Austin Dillon Wins the Cook Out 400, and This Time He Gets to Keep it
- Colin Ward
- Aug 17
- 3 min read

Second verse, same as the first. A little bit louder and a little bit… less controversy.
Ryan Preece grabbed pole for the 2025 Cook Out 400 at Richmond Raceway and looked strong in the early going, but as the race unfolded, tire wear was the storyline, and the strategy.
The ultra-soft Goodyear rubber was laying down fast laps but shedding grip in equal measure, setting the stage for a strategic chess match across the field.
As different teams chose diverging paths for tire changes, the race became that much more compelling. Amid all the strategy, Austin Dillon’s No. 3 car remained a constant presence at the top half of the field.
When Tyler Reddick—who had shown to be one of, if not the best car—crashed, Dillon slid into his place.
Drama exploded late in Stage 2. Kyle Busch shoved Chase Briscoe into the backstretch wall entering Turn 3, spinning him out in front of onrushing traffic.
The ensuing melee engulfed nearly 16 cars, including Denny Hamlin and William Byron, weaving through the chaos in the middle of the pack. In the destruction, Kyle Busch, slicing through the crash, clipped Chase Elliott in the right rear, sending Elliott head-on into the wall in a brutal impact that ended his night.
Both Justin Haley and Chase Elliott were forced to retire as a result of the incident.
Amid the wreckage, Bubba Wallace grabbed the Stage 2 win. He looked incredible as the night went on, but crucial error by his pit crew took away any opportunity to contend for the victory. Wallace’s left-front tire came off around Lap 300 during pit stops, forcing him to stop in Chase Bricoe’s pit box to tighten the wheel.
Coming into Stage 3, strategy was king.

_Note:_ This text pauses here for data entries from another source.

theorem State.readJournal_keeps {qq : List Instr} {mm : Option Memory} {cc : Option Chip} (s : State) (a : FlashSector) (b : FlashSector) (hq : Keeps ⟨qq, mm, cc⟩ s) :
    Keeps ⟨qq, mm, cc⟩ (State.readJournal s a b) := by
  unfold State.readJournal
  extract_lets x1
  have h2 : Keeps ⟨qq, mm, cc⟩ x1 := ?_
  split
  extract_lets x3 x4 x5
  split
  extract_lets x6 x7
  have h8 : Keeps ⟨qq, mm, cc⟩ x7 := ?_
  refine Keeps.ite (fun _ => ?_) (fun _ => ?_)
  exact h8
  refine State.logJournal_keeps (hq := ?_) ..
  exact h8
  dsimp -zeta only [x7]
  have h9 : Keeps ⟨qq, mm, cc⟩ x6 := ?_
  refine State.modJrn_keeps (hq := ?_) ..
  exact h9
  dsimp -zeta only [x6]
  refine State.wr_keeps (hq := ?_) ..
  refine State.wr_keeps (hq := ?_) ..
  refine State.wr_keeps (hq := ?_) ..
  refine Keeps.snd_eq (by assumption) ?_
  refine Keeps.foldl_snd (fun t10 y11 h12 => ?_) ?_
  split
  dsimp -zeta only
  refine Keeps.snd_eq (by assumption) ?_
  refine State.applyRecord_keeps (hq := ?_) ..
  exact h12
  exact h2
  dsimp -zeta only [x1]
  refine State.clearRepairs_keeps (hq := ?_) ..
  exact hq

theorem State.sectorFails_keeps {qq : List Instr} {mm : Option Memory} {cc : Option Chip} (s : State) (other : Bool) (hq : Keeps ⟨qq, mm, cc⟩ s) :
    Keeps ⟨qq, mm, cc⟩ (State.sectorFails s other) := by
  unfold State.sectorFails
  extract_lets x1 x2
  have h3 : Keeps ⟨qq, mm, cc⟩ x2 := ?_
  refine State.logJournal_keeps (hq := ?_) ..
  exact h3
  dsimp -zeta only [x2]
  have h4 : Keeps ⟨qq, mm, cc⟩ x1 := ?_
  refine State.modJrn_keeps (hq := ?_) ..
  exact h4
  dsimp -zeta only [x1]
  refine State.raise_keeps (hq := ?_) ..
  refine State.bump_keeps (hq := ?_) ..
  exact hq

theorem State.compact_keeps {qq : List Instr} {mm : Option Memory} {cc : Option Chip} (s : State) (hq : Keeps ⟨qq, mm, cc⟩ s) :
    Keeps ⟨qq, mm, cc⟩ (State.compact s) := by
  unfold State.compact
  extract_lets x1 x2 x3
  have h4 : Keeps ⟨qq, mm, cc⟩ x3 := ?_
  refine State.logJournal_keeps (hq := ?_) ..
  exact h4
  dsimp -zeta only [x3]
  have h5 : Keeps ⟨qq, mm, cc⟩ x2 := ?_
  refine State.wr_keeps (hq := ?_) ..
  refine State.wr_keeps (hq := ?_) ..
  exact h5
  dsimp -zeta only [x2]
  refine State.modJrn_keeps (hq := ?_) ..
  exact hq

theorem State.writeRecord_keeps {qq : List Instr} {mm : Option Memory} {cc : Option Chip} (s : State) (ok : Bool) (hq : Keeps ⟨qq, mm, cc⟩ s) :
    Keeps ⟨qq, mm, cc⟩ (State.writeRecord s ok) := by
  unfold State.writeRecord
  split
  exact hq
  refine Keeps.ite (fun _ => ?_) (fun _ => ?_)
  exact hq
  refine Keeps.ite (fun _ => ?_) (fun _ => ?_)
  extract_lets x1 x2 x3
  have h4 : Keeps ⟨qq, mm, cc⟩ x3 := ?_
  refine Keeps.ite (fun _ => ?_) (fun _ => ?_)
  refine State.startWritten_keeps (hq := ?_) ..
  exact h4
  exact h4
  dsimp -zeta only [x3]
  have h5 : Keeps ⟨qq, mm, cc⟩ x2 := ?_
  refine State.count_keeps (hq := ?_) ..
  exact h5
  dsimp -zeta only [x2]
  have h6 : Keeps ⟨qq, mm, cc⟩ x1 := ?_
  refine State.modJrn_keeps (hq := ?_) ..
  exact h6
  dsimp -zeta only [x1]
  refine Keeps.ite (fun _ => ?_) (fun _ => ?_)
  exact hq
  refine State.wr_keeps (hq := ?_) ..
  refine State.wr_keeps (hq := ?_) ..
  exact hq
  extract_lets x7
  have h8 : Keeps ⟨qq, mm, cc⟩ x7 := ?_
  refine Keeps.ite (fun _ => ?_) (fun _ => ?_)
  exact h8
  refine State.compact_keeps (hq := ?_) ..
  exact h8
  dsimp -zeta only [x7]
  refine State.sectorFails_keeps (hq := ?_) ..
  exact hq

theorem State.compactNow_keeps {qq : List Instr} {mm : Option Memory} {cc : Option Chip} (s : State) (ok : Bool) (hq : Keeps ⟨qq, mm, cc⟩ s) :
    Keeps ⟨qq, mm, cc⟩ (State.compactNow s ok) := by
  unfold State.compactNow
  refine Keeps.ite (fun _ => ?_) (fun _ => ?_)
  exact hq
  refine Keeps.ite (fun _ => ?_) (fun _ => ?_)
  refine State.compact_keeps (hq := ?_) ..
  exact hq
  refine State.sectorFails_keeps (hq := ?_) ..
  exact hq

Carson Hocevar gambled on a three-stop strategy, a bold attempt by a driver teetering on the playoff bubble to shake things up.
Meanwhile, Austin Dillon and Ryan Blaney traded the top spot on older tires, while lapped cars went around on fresher rubber. The two went door-to-door for the lead until Dillon used a lapped car to gain control of the race. Then, Dillon’s team immediately pitted for fresh tires. Blaney followed suit a few laps later—but that short delay cost him dearly in track position.

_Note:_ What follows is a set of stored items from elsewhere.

theorem Memory.readByte_writeBytes (m : Memory) (a : Nat) (b : Nat → Byte) (k c : Nat) :
    (m.writeBytes a b k).readByte c = if a ≤ c ∧ c < a + k then b (c - a) else m.readByte c := by
  induction k with
  | zero => rw [if_neg (by omega)]; rfl
  | succ k ih =>
    have hlast : m.writeBytes a b (k + 1) = (m.writeBytes a b k).writeByte (a + k) (b k) := by
      simp [Memory.writeBytes, List.range_succ]
    rw [hlast, Memory.readByte_writeByte, ih]
    by_cases h : a + k = c
    · subst h; simp
    · have hrange : (a ≤ c ∧ c < a + (k + 1)) ↔ (a ≤ c ∧ c < a + k) := by omega
      simp only [if_neg h, hrange]

section
variable (s : State)

theorem State.lineByte_lineAt (a : Nat) {i : Nat} (hi : i < 16) :
    lineByte (s.lineAt a) i = s.bankMem.readByte (a * 16 + i) := by
  have hf (i : Nat) : (s.bankMem.readByte (a * 16 + i)).toNat < 256 := (s.bankMem.readByte (a * 16 + i)).isLt
  have hbyte : lineByte (s.lineAt a) i = BitVec.ofNat 8 (s.bankMem.readByte (a * 16 + i)).toNat :=
    lineByte_byteSum hf hi
  rw [hbyte, BitVec.ofNat_toNat, BitVec.setWidth_eq]

theorem State.readByte_setLineAt (a : Nat) (d : Line) (syn c : Nat) : (s.setLineAt a d syn).bankMem.readByte c =
    if a * 16 ≤ c ∧ c < a * 16 + 16 then lineByte d (c - a * 16) else s.bankMem.readByte c :=
  Memory.readByte_writeBytes s.bankMem (a * 16) (lineByte d) 16 c

theorem State.readByte_setLineAt_same (a : Nat) (d : Line) (syn : Nat) {i : Nat} (hi : i < 16) :
    (s.setLineAt a d syn).bankMem.readByte (a * 16 + i) = lineByte d i := by
  rw [s.readByte_setLineAt, if_pos (by omega), Nat.add_sub_cancel_left]

theorem State.readByte_setLineAt_other {a c : Nat} (d : Line) (syn : Nat) (h : c < a * 16 ∨ a * 16 + 16 ≤ c) :
    (s.setLineAt a d syn).bankMem.readByte c = s.bankMem.readByte c := by
  rw [s.readByte_setLineAt, if_neg (by omega)]

theorem State.lineAt_congr {s t : State} {a b : Nat}
    (h : ∀ i < 16, t.bankMem.readByte (b * 16 + i) = s.bankMem.readByte (a * 16 + i)) : t.lineAt b = s.lineAt a :=
  line_ext fun i hi => by rw [t.lineByte_lineAt b hi, s.lineByte_lineAt a hi, h i hi]

theorem State.lineAt_of_bankMem {s t : State} (h : t.bankMem = s.bankMem) (a : Nat) : t.lineAt a = s.lineAt a :=
  State.lineAt_congr fun i _ => by rw [h]

@[simp] theorem State.lineAt_setLineAt_same (a : Nat) (d : Line) (syn : Nat) : (s.setLineAt a d syn).lineAt a = d :=
  line_ext fun i hi => by rw [State.lineByte_lineAt _ a hi, s.readByte_setLineAt_same a d syn hi]

theorem State.lineAt_setLineAt_other {a b : Nat} (d : Line) (syn : Nat) (h : a ≠ b) :
    (s.setLineAt a d syn).lineAt b = s.lineAt b :=
  State.lineAt_congr fun i hi => s.readByte_setLineAt_other d syn (by omega)

@[simp] theorem State.bankSyn_setLineAt_same (a : Nat) (d : Line) (syn : Nat) :
    (s.setLineAt a d syn).bankSyn.get 0 a = syn := Tbl.get_put_same ..

theorem State.bankSyn_setLineAt_other {a b : Nat} (d : Line) (syn : Nat) (h : a ≠ b) :
    (s.setLineAt a d syn).bankSyn.get 0 b = s.bankSyn.get 0 b := Tbl.get_put_other _ _ _ h

end

/-! ### The commands that leave the banks alone -/

/-- A sound state, with the bytes of its banks held. -/
theorem State.Inv.keeps_banks {s : State} (h : s.Inv) : Keeps ⟨s.pending, some s.bankMem, none⟩ s :=
  ⟨rfl, h, (Keeps.self h).mem, (by intro c e; cases e)⟩

theorem exec_keeps_bankMem {c : Instr} {s t : State} (hc : c.reachesBanks = false) (hs : s.Inv)
    (ht : exec c s = .next t) : t.bankMem = s.bankMem :=
  ((exec_keeps c s (fun h => by simp [hc] at h) (fun _ => rfl) hs.keeps_banks).keeps t ht).bank

/-- Settles O7: the laws of the commands that do not reach the banks hold their bytes fixed. -/
theorem onlyBankCommandsReachBankBytes : Obligations.OnlyBankCommandsReachBankBytes :=
  fun _ _ _ hc hs ht a => congrArg (Memory.readByte · a) (exec_keeps_bankMem hc hs ht)

end Sys2Proof.Machine
end

section
/-! PROOFS. One access of a bank word (07 R200 to R203, 13 R388, R393), and the operations at a bank port (05 R159). -/

namespace Sys2Proof.Machine

/-! ### A word that is stored -/

section
variable (s : State) (n p w : Nat) (d : Line)

/-- Word `w` of physical bank `p` holds `d` with a valid code; its waiting rewrites are dropped (13 R399). -/
def State.storeWord : State :=
  (s.setLineAt (s.bankAt n p w) d 0).modEcc n fun e => e.cancelWb 0 p ((s.region n).bankRow p w)

theorem State.region_storeWord : (s.storeWord n p w d).region n =
    { s.region n with ecc := (s.region n).ecc.cancelWb 0 p ((s.region n).bankRow p w) } :=
  State.region_modRegion_same ..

Hocevar’s bold strategy unraveled when his team botched the pit stop execution, losing precious time and fading from contention.
Austin Dillon held off the field from that point on, powering to the checkered flag and becoming the first driver to win back-to-back Cook Out 400s since Denny Hamlin in 2009–2010.
Dillon’s victory is clear redemption from the previous year’s controversial win that saw him disqualified from the playoffs.
William Byron, who finished 12th, had his own achievements to celebrate, clinching the Regular Season Championship, locking in the No. 1 seed heading into the playoffs.
Austin Dillon’s second straight Richmond triumph punched his ticket into the 16-car playoff field and marked his sixth career win. A 2.471-second margin over Alex Bowman showed just how strong his performance was.
This race really had it all: massive amounts of tire wear, compelling strategy, a lot of passing, and massive crashes. It was a showcase of what Cup Series short-track racing should look like.
Austin Dillon, as he seems to always do, stood in victory lane once again towards the end of the regular season, playoff berth secured. William Byron, who started the season off so strong by winning the Daytona 500, locks up the regular-season champion title one race early.
A field electrified by strategy, grit, and redemption—this Cook Out 400 had little bit of everything.
Just one week left until we let the playoffs begin.